* **Task requirements**: Write out exactly what each line says, starting with the first line below and ending on the one with "calc (catchUp Config.rpd".

[Stored data entries]
==================================================

/-- Every instruction keeps MODE and the stream in step. -/
theorem exec_streamInv {i : Instr} {s t : State} (hs : s.StreamInv) (h : exec i s = .next t) : t.StreamInv := by
  cases exec_next h with
  | sent frame => exact hs.append (State.emit_events ..) rfl
  | reset => exact abortSession_streamInv hs .reset
  | started e => exact (abortSession_streamInv hs .restart).append rfl rfl
  | stopped => exact abortSession_streamInv hs .stop
  | failed => exact abortSession_streamInv (hs.append (State.emit_events ..) rfl) .xfail
  | fed bs _ hb => exact feed_induction (fun _ _ _ hu hv => rxByte_streamInv hu hv) bs s t hs hb

/-! ## The consumer's turn -/

/-- A consumer that had read the stream up to `s` and reads what was added up to `t` has read all of it, and is active
exactly while the stream says that a session is open. -/
theorem consumerReads_consumerInv {s t : State} (hs : s.StreamInv) (hc : s.ConsumerInv) (ht : t.StreamInv)
    (hk : t.consumer = s.consumer) (hev : s.events <+: t.events) : t.consumerReads.ConsumerInv := by
  obtain ⟨hread, hactive⟩ := hc
  obtain ⟨es, he⟩ := hev
  refine ⟨catchUp_eventsRead _ _ _ (by rw [hk, hread, ← he]; simp), ?_⟩
  calc (catchUp Config.rpd t.events t.consumer).active
      = (es.foldl (onEvent Config.rpd) s.consumer).active := by rw [catchUp, hk, hread, ← he, List.drop_left]
    _ = es.foldl openAfter (sessionOpen s.events) := by rw [foldl_onEvent_active, hactive, hs]
    _ = sessionOpen t.events := by rw [← he, sessionOpen_append]
    _ = decide (t.mode ≠ .idle) := ht

/-- A step that answers a next state waited at an empty port, or ran the instruction it took from it. -/
theorem step_next {s t : State} (h : step s = .next t) :
    t = s ∨ ∃ (rest : List Transaction) (i : Instr) (u : State),
      exec i { s with port := rest } = .next u ∧ t = u.consumerReads := by
  cases hp : s.port with
  | nil =>
    simp only [step, runItem, fetch, hp] at h
    cases h
    exact .inl rfl
  | cons tx rest =>
    cases hd : decode Config.rpd tx with
    | error why =>
      simp only [step, runItem, fetch_of_port_cons hp, hd] at h
      cases h
    | ok i =>
      rw [step_of_decode_ok hp hd] at h
      obtain ⟨u, hu, ht⟩ := andThen_eq_next.1 h
      cases ht
      exact .inr ⟨rest, i, u, hu, rfl⟩

/-- No part of the invariant reads the port (log 3). -/
theorem State.Inv.withPort {s : State} (hs : s.Inv) (rest : List Transaction) :
    ({ s with port := rest } : State).Inv := by
  obtain ⟨⟨hmode, hpos, hexp⟩, hstream, hconsumer⟩ := hs
  exact ⟨⟨hmode, hpos, hexp⟩, hstream, hconsumer⟩

/-- Settles O47: the instruction keeps the registers in range and MODE in step with the stream, and the consumer then
reads what was added. -/
theorem stepKeepsTheInvariant : Obligations.StepKeepsTheInvariant := by
  intro s t hs h
  rcases step_next h with rfl | ⟨rest, i, u, hu, rfl⟩
  · exact hs
  · obtain ⟨hregs, hstream, hconsumer⟩ := hs.withPort rest
    have hstream' := exec_streamInv hstream hu
    have hgrow := execIn_prefix ((execIn_rpd ..).trans hu)
    obtain ⟨hmode, hpos, hexp⟩ := execKeepsTheRegisterInvariant _ u i hregs hu
    exact ⟨⟨hmode, hpos, hexp⟩, hstream',
      consumerReads_consumerInv hstream hconsumer hstream' (exec_consumer hu) hgrow⟩

end Sys2Proof.Machine
end

section
/-! PROOF. The writers of MODE (10_state.md R22): in a session only a descriptor's seventh byte and a payload's last
write it. -/

namespace Sys2Proof.Machine

/-- Sending a frame writes no register (R143). -/
theorem sendFrame_mode {c : Config} {op : Byte} {p : List Byte} {s t : State} (h : sendFrame c op p s = .next t) :
    t.mode = s.mode := by
  unfold sendFrame at h
  split at h <;> cases h
  rfl

/-- A byte that writes MODE is the seventh of a descriptor or the last of a payload. -/
theorem rxByte_writes_mode {b : Byte} {s t : State} (h : rxByte Config.rpd b s = .next t) (hne : t.mode ≠ s.mode) :
    (s.mode = .hdr ∧ s.hp.cnt = 6)
      ∨ (s.mode = .payload ∧ s.pl.idx.toNat + 1 = s.pl.len.toNat ∧ t.mode = .idle) := by
  rcases rxByte_next h with ⟨-, rfl⟩ | ⟨hm, hb⟩ | ⟨hm, hb⟩ | ⟨-, hb⟩ | ⟨-, hb⟩
  · exact absurd rfl hne
  · rcases headerByte_next hb with ⟨_, rfl⟩ | ⟨hc, -⟩
    · exact absurd rfl hne
    · exact .inl ⟨hm, hc⟩
  · obtain ⟨-, ⟨-, rfl⟩ | ⟨hlast, rfl⟩⟩ := payloadByte_next hm hb
    · exact absurd rfl hne
    · exact .inr ⟨hm, hlast, rfl⟩
  · exact absurd (stdByte_mode hb) hne
  · exact absurd (expByte_mode hb) hne

/-- Settles O53: commands and ENCODE send a frame, the session operations write MODE outright, and a byte as
`rxByte_writes_mode` says. -/
theorem writersOfMode : Obligations.WritersOfMode := by
  intro s t i h
  refine ⟨?_, ?_, ?_, ?_⟩
  · rintro (hcommand | ⟨op, p, rfl⟩)
    · obtain ⟨⟨op, p⟩, hp⟩ := Option.ne_none_iff_exists'.1 hcommand
      exact sendFrame_mode ((exec_of_commandParts hp s).symm.trans h)
    · exact sendFrame_mode (c := Config.rpd) (op := op) (p := p) h
  · rintro ⟨k, rfl⟩
    cases h
    rfl
  · rintro (rfl | rfl | rfl)
    · cases h; rfl
    · cases h; rfl
    · cases h; rfl
  · rintro b rfl hne
    exact rxByte_writes_mode h hne

end Sys2Proof.Machine
end

section
/-! PROOF. The faults of registers outside their ranges (log 8), one lemma per unit. -/

namespace Sys2Proof.Machine

/-- `HP_BUF` has no eighth byte (R25). -/
theorem headerByte_overrun {s : State} (hc : s.hp.cnt = 7) (c : Config) (b : Byte) :
    headerByte c b s = .fault .headerOverrun := by
  have hfull : ¬ s.hp.cnt.toNat < 7 := by simp [hc]
  simp only [headerByte, hfull, dite_false]

/-- The largest `PL_IDX` has no successor (R26). -/
theorem payloadByte_overflow {s : State} (hi : s.pl.idx = BitVec.allOnes 30) (c : Config) (b : Byte) :
    payloadByte c b s = .fault .payloadIndexOverflow := by
  simp only [payloadByte, hi, if_true]

/-- A unit has no offset above 4 (R27). -/
theorem stdByte_outOfRange {s : State} (hp : 5 ≤ s.sd.pos.toNat) (b : Byte) :
    stdByte b s = .fault .stdOffsetOutOfRange := by
  unfold stdByte
  split
  case h_6 => rfl
  all_goals omega

/-- A body has no offset below 2 or above 83 (R28). -/
theorem expByte_outOfRange {s : State} (hph : s.xd.ph = .body) (hp : s.xd.pos.toNat < 2 ∨ 84 ≤ s.xd.pos.toNat)
    (c : Config) (b : Byte) : expByte c b s = .fault .expOffsetOutOfRange := by
  have h2 : s.xd.pos ≠ 2 := fun e => by simp [e] at hp
  have h3 : s.xd.pos ≠ 3 := fun e => by simp [e] at hp
  have hcabin : ¬ (4 ≤ s.xd.pos.toNat ∧ (s.xd.pos.toNat - 4) / 5 < 16) := by omega
  simp only [expByte, hph, h2, h3, if_false, cabinByte, hcabin, dite_false]

/-- RX in each MODE of a session is that unit's byte (R108). -/
theorem rxByte_eq (c : Config) (b : Byte) (s : State) :
    (s.mode = .hdr → rxByte c b s = headerByte c b s) ∧ (s.mode = .payload → rxByte c b s = payloadByte c b s)
      ∧ (s.mode = .std → rxByte c b s = stdByte b s) ∧ (s.mode = .exp → rxByte c b s = expByte c b s) := by
  refine ⟨?_, ?_, ?_, ?_⟩ <;> intro hm <;> simp only [rxByte, hm]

==================================================

* **Written answer**:
/-- Every instruction keeps MODE and the stream in step. -/
theorem exec_streamInv {i : Instr} {s t : State} (hs : s.StreamInv) (h : exec i s = .next t) : t.StreamInv := by
  cases exec_next h with
  | sent frame => exact hs.append (State.emit_events ..) rfl
  | reset => exact abortSession_streamInv hs .reset
  | started e => exact (abortSession_streamInv hs .restart).append rfl rfl
  | stopped => exact abortSession_streamInv hs .stop
  | failed => exact abortSession_streamInv (hs.append (State.emit_events ..) rfl) .xfail
  | fed bs _ hb => exact feed_induction (fun _ _ _ hu hv => rxByte_streamInv hu hv) bs s t hs hb

/-! ## The consumer's turn -/

/-- A consumer that had read the stream up to `s` and reads what was added up to `t` has read all of it, and is active
exactly while the stream says that a session is open. -/
theorem consumerReads_consumerInv {s t : State} (hs : s.StreamInv) (hc : s.ConsumerInv) (ht : t.StreamInv)
    (hk : t.consumer = s.consumer) (hev : s.events <+: t.events) : t.consumerReads.ConsumerInv := by
  obtain ⟨hread, hactive⟩ := hc
  obtain ⟨es, he⟩ := hev
  refine ⟨catchUp_eventsRead _ _ _ (by rw [hk, hread, ← he]; simp), ?_⟩
  calc (catchUp Config.rpd t.events t.consumer).active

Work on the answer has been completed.